Solution combustion synthesis of high-entropy rare earth oxide Ce 0.2 La 0.2 Gd 0.2 Y 0.2 Lu 0.2 O 1.6:Eu 3+phosphor with intense blue-light excitable red emission for solid-state lighting

Red-light-emitting phosphors capable of being well excited with blue light are highly desirable in solid-state lighting. In this work, a novel Eu3+-activated high-entropy rare earth oxide Ce 0.2 La 0.2 Gd 0.2 Y 0.2 Lu 0.2 O 1.6 : x Eu 3+ (x = 4-16 mol%) phosphor was successfully prepared by solution combustion reaction for the first time. The multi-composition rare earth oxide has a specific cubic fluorite structure, which is almost the same as that of the pure CeO2 despite the tiny ceria composition in the sample, demonstrating the formation of a high-entropy composite solid solution. To our surprise, the high- entropy phosphor exhibits extremely intense red emission at 613 nm, corresponding to the 5 D 0 -> 7 F 2 characteristic transition of Eu3+ under the excitation of blue light at 466 nm. The luminescence internal quantum yield (QY) for the optimal high- entropy phosphor (x = 12 mol%) reaches nearly 50% and can further increase to 67.8% through a subsequent heat- treatment process at 1400 degrees C. The QY result is much superior to that of previously reported Eu3+-activated CeO2 as well as Y2Ce2O7 and La2Ce2O7 low-entropy composite oxides (QYs are approximately 10%-20%).

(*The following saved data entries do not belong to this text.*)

-- ==== Sys2Proof/Machine/Quant.lean ====
section
/-! DEFINITION. The quantiser (R54 to R66). -/

namespace Sys2Proof.Machine

/-- The limits P and N of a format (R55). -/
def qLimits (f : Nat) (sym : Bool) : Nat × Nat :=
  match f with
  | 0 => (6, 6)
  | 1 => (7, if sym then 7 else 8)
  | 2 => (1, if sym then 1 else 2)
  | _ => (127, if sym then 127 else 128)

/-- One step of the generator (R59). -/
def srStep (s : Nat) : Nat := if s % 2 = 1 then (s / 2) ^^^ 0x80200003 else s / 2

/-- Whether m × 2^k ≤ lim × 2^e. -/
def leScaled (m : Nat) (k : Int) (lim : Nat) (e : Int) : Bool :=
  let q := min k e
  decide ((m : Int) * (2 : Int) ^ (k - q).toNat ≤ (lim : Int) * (2 : Int) ^ (e - q).toNat)

/-- The least e with |u| ≤ lim × 2^e, for a nonzero u (R56); an infinity needs more than any block exponent. -/
def smallestE (p n : Nat) (u : Nat) : Int :=
  match fdec pF u with
  | .fin neg m k =>
    let lim := if neg then n else p
    let e := k + (m.log2 : Int) - (lim.log2 : Int)
    if leScaled m k lim e then e else e + 1
  | _ => 1000

/-- Whether u exceeds a bound on its side: P × 2^c or N × 2^c (R56). -/
def beyond (p n c u : Nat) : Bool :=
  fvLt (.fin false (if bit 31 u then n else p) c) (fdec pF (fabs pF u))

/-- The images of FP4's grid, in order (R38, R58). -/
def fp4Grid : List Int := [-12, -8, -6, -4, -3, -2, -1, 0, 1, 2, 3, 4, 6, 8, 12]

/-- Two grid values around v / 2^s in units of an image: the largest not above it, and the least above it. -/
def gridAround (f : Nat) (v : Int) (s : Nat) : Int × Int :=
  let d := (2 : Int) ^ s
  if f = 0 then
    let lo := (fp4Grid.filter (fun g => decide (g * d ≤ v))).getLastD (-12)
    let hi := (fp4Grid.filter (fun g => decide (v < g * d))).headD 12
    (lo, hi)
  else (v / d, v / d + 1)

/-- The image nearest to v / 2^s, ties to even: for FP4 to the code with mantissa bit 0 (R49). -/
def gridNearest (f : Nat) (v : Int) (s : Nat) : Int :=
  if f = 0 then
    let d : Nat := 2 ^ s
    let mags : List Nat := [0, 1, 2, 3, 4, 6, 8, 12]
    let dist (k : Nat) : Int := ((v.natAbs : Int) - ((mags.getD k 0 * d : Nat) : Int)).natAbs
    let best := [1, 2, 3, 4, 5, 6, 7].foldl (fun b k =>
      if dist k < dist b ∨ (dist k = dist b ∧ k % 2 = 0) then k else b) 0
    let g : Int := (mags.getD best 0 : Nat)
    if v < 0 then -g else g
  else rneShift v s

/-- The image that y takes: to nearest even, or with draw r (R56, R58). `p` is the limit P in units of an image. -/
def toGrid (f : Nat) (p : Int) (r : Option Nat) (y : Nat) : Int :=
  match fdec pF y with
  | .fin neg m e =>
    let k : Int := e + (fp4n f : Int)
    let s := (-k).toNat
    let v : Int := sm neg m * (2 : Int) ^ k.toNat
    match r with
    | none => gridNearest f v s
    | some r =>
      if v = p * (2 : Int) ^ s then p
      else
        let g := gridAround f v s
        let fr := (v - g.1 * (2 : Int) ^ s) * 65536 / ((g.2 - g.1) * (2 : Int) ^ s)
        if (r : Int) < fr then g.2 else g.1
  | _ => 0

/-- The code of an image: an image of 0 has the code 0 (R39, R56). -/
def codeOf (f : Nat) (g : Int) : Nat :=
  match f with
  | 0 => (([0, 1, 2, 3, 4, 6, 8, 12] : List Nat).findIdx (fun m => m == g.natAbs)) + (if g < 0 then 8 else 0)
  | 1 => wrap 4 g
  | 2 => wrap 2 g
  | _ => wrap 8 g

/-- What quantising did: codes in order, a scale and an outlier word for each block, counts, whether OUTLIER_OVF was set
and whether a block was non-finite, and the generator. -/
structure QRes where
  codes : List Nat := []
  scale : Nat := 0
  ow : Nat := 0
  sat : Nat := 0
  flush : Nat := 0
  ovf : Bool := false
  nonfinite : Bool := false
  sr : Option Nat := none
deriving DecidableEq, Repr

/-- The settings of a quantise operation. -/
structure QSet where
  fmt : Nat
  sym : Bool
  outl : Bool
  cap : Nat
  st : Nat

/-- The candidate of largest magnitude, the lowest position on a tie (R63): its position and magnitude. -/
def bigCand (q : QSet) (p n : Nat) : Nat → Option (Nat × Nat) → List Nat → Option (Nat × Nat)
  | _, b, [] => b
  | i, b, u :: t =>
    let c := q.outl && beyond p n q.cap u
    let b := if !c then b else
      match b with
      | none => some (i, fabs pF u)
      | some x => if x.2 < fabs pF u then some (i, fabs pF u) else some x
    bigCand q p n (i + 1) b t

/-- BF16 of a value, an infinity replaced by the largest finite one, and whether it was (R56). -/
def bf16Sat (u : Nat) : Nat × Bool :=
  let b := toB u
  if isInf pB b then (0x7F7F + flag 15 (bit 31 u), true) else (b, false)

/-- u × 2^(−b) as FP32. -/
def scaleDown (u : Nat) (b : Int) : Nat :=
  match fdec pF u with
  | .fin neg m e => fenc pF neg m (e - b)
  | _ => u

/-- The elements of a block from position i on, in order (R56): `big` is the carried position. -/
def quantEls (q : QSet) (p n : Nat) (b : Int) (big : Option Nat) : Nat → QRes → List (Nat × Nat) → QRes
  | _, r, [] => r
  | i, r, (x, u) :: t =>
    let sr := r.sr.map srStep
    let r := { r with sr }
    let r :=
      if big = some i then
        let v := bf16Sat u
        { r with codes := r.codes ++ [0], ow := v.1 * 65536 + 32768 + i, sat := r.sat + b2n v.2 }
      else
        let y := scaleDown u b
        let out := beyond p n 0 y
        let y := if out then (if bit 31 y then fneg pF (fofInt pF n) else fofInt pF p) else y
        let g := toGrid q.fmt ((p : Int) * (2 : Int) ^ fp4n q.fmt) (sr.map (fun s => s / 65536)) y
        { r with codes := r.codes ++ [codeOf q.fmt g], sat := r.sat + b2n out,
                 flush := r.flush + b2n (!(isZero pF x) && g == 0) }
    quantEls q p n b big (i + 1) r t

/-- n steps of the generator. -/
def srSteps : Nat → Nat → Nat
  | 0, s => s
  | n + 1, s => srSteps n (srStep s)

/-- One block of FP32 elements (R56). -/
def quantBlock (q : QSet) (sr : Option Nat) (xs : List Nat) : QRes :=
  if xs.any (fun x => !(isFin pF x)) then
    { codes := xs.map (fun _ => 0), scale := 0xFF, nonfinite := true, sr := sr.map (srSteps xs.length) }
  else
    let l := qLimits q.fmt q.sym
    let us := xs.map (fun x => fdiv pF x q.st)
    let big := (bigCand q l.1 l.2 0 none us).map (·.1)
    let rest := us.filter (fun u => !(q.outl && beyond l.1 l.2 q.cap u) && !(isZero pF u))
    let e : Int := (rest.map (smallestE l.1 l.2)).foldl max (-128)
    let b : Int := if e ≠ -128 then e else if big.isSome then (q.cap : Int) else -127
    let b := max (-127) (min 127 b)
    let r := quantEls q l.1 l.2 b big 0 { sr } (xs.zip us)
    { r with scale := (b + 127).toNat,
             ovf := decide (1 < (us.filter (fun u => q.outl && beyond l.1 l.2 q.cap u)).length) }

/-- Codes of 32 elements packed in bytes (R68). -/
def packCodes (f : Nat) (cs : List Nat) : List Byte :=
  let w := if fFour f then 4 else if f = 2 then 2 else 8
  leBytes (blkBytes f) ((cs.take 32).foldr (fun c v => c + v * 2 ^ w) 0)

/-- A run of blocks: the bytes of codes, scales and outlier words, and what all blocks did together. -/
structure QRun where
  codes : List Byte := []
  scales : List Byte := []
  ows : List Byte := []
  res : QRes := {}

/-- Elements are quantised block by block. -/
def quantRun (q : QSet) : Nat → QRun → List Nat → QRun
  | 0, r, _ => r
  | fuel + 1, r, xs =>
    if xs.isEmpty then r
    else
      let b := quantBlock q r.res.sr (xs.take 32)
      quantRun q fuel
        { codes := r.codes ++ packCodes q.fmt b.codes, scales := r.scales ++ leBytes 1 b.scale,
          ows := r.ows ++ leBytes 4 b.ow,
          res := { sat := r.res.sat + b.sat, flush := r.res.flush + b.flush, ovf := r.res.ovf || b.ovf,
                   nonfinite := r.res.nonfinite || b.nonfinite, sr := b.sr } } (xs.drop 32)

end Sys2Proof.Machine
end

Moreover, the high-entropy oxide phosphor also shows better luminescence thermal stability than low-entropy oxides, as confirmed from the temperature-dependent photoluminescence emission spectra. The tremendous improvement in optical properties depends closely upon the high-entropy and other related effects. The novel high-entropy rare earth oxide phosphor is beneficial to be used in the field of solid-state lighting owing to the coincidence of excitation of blue light with the emission of InGaN light- emitting diode (LED) chips.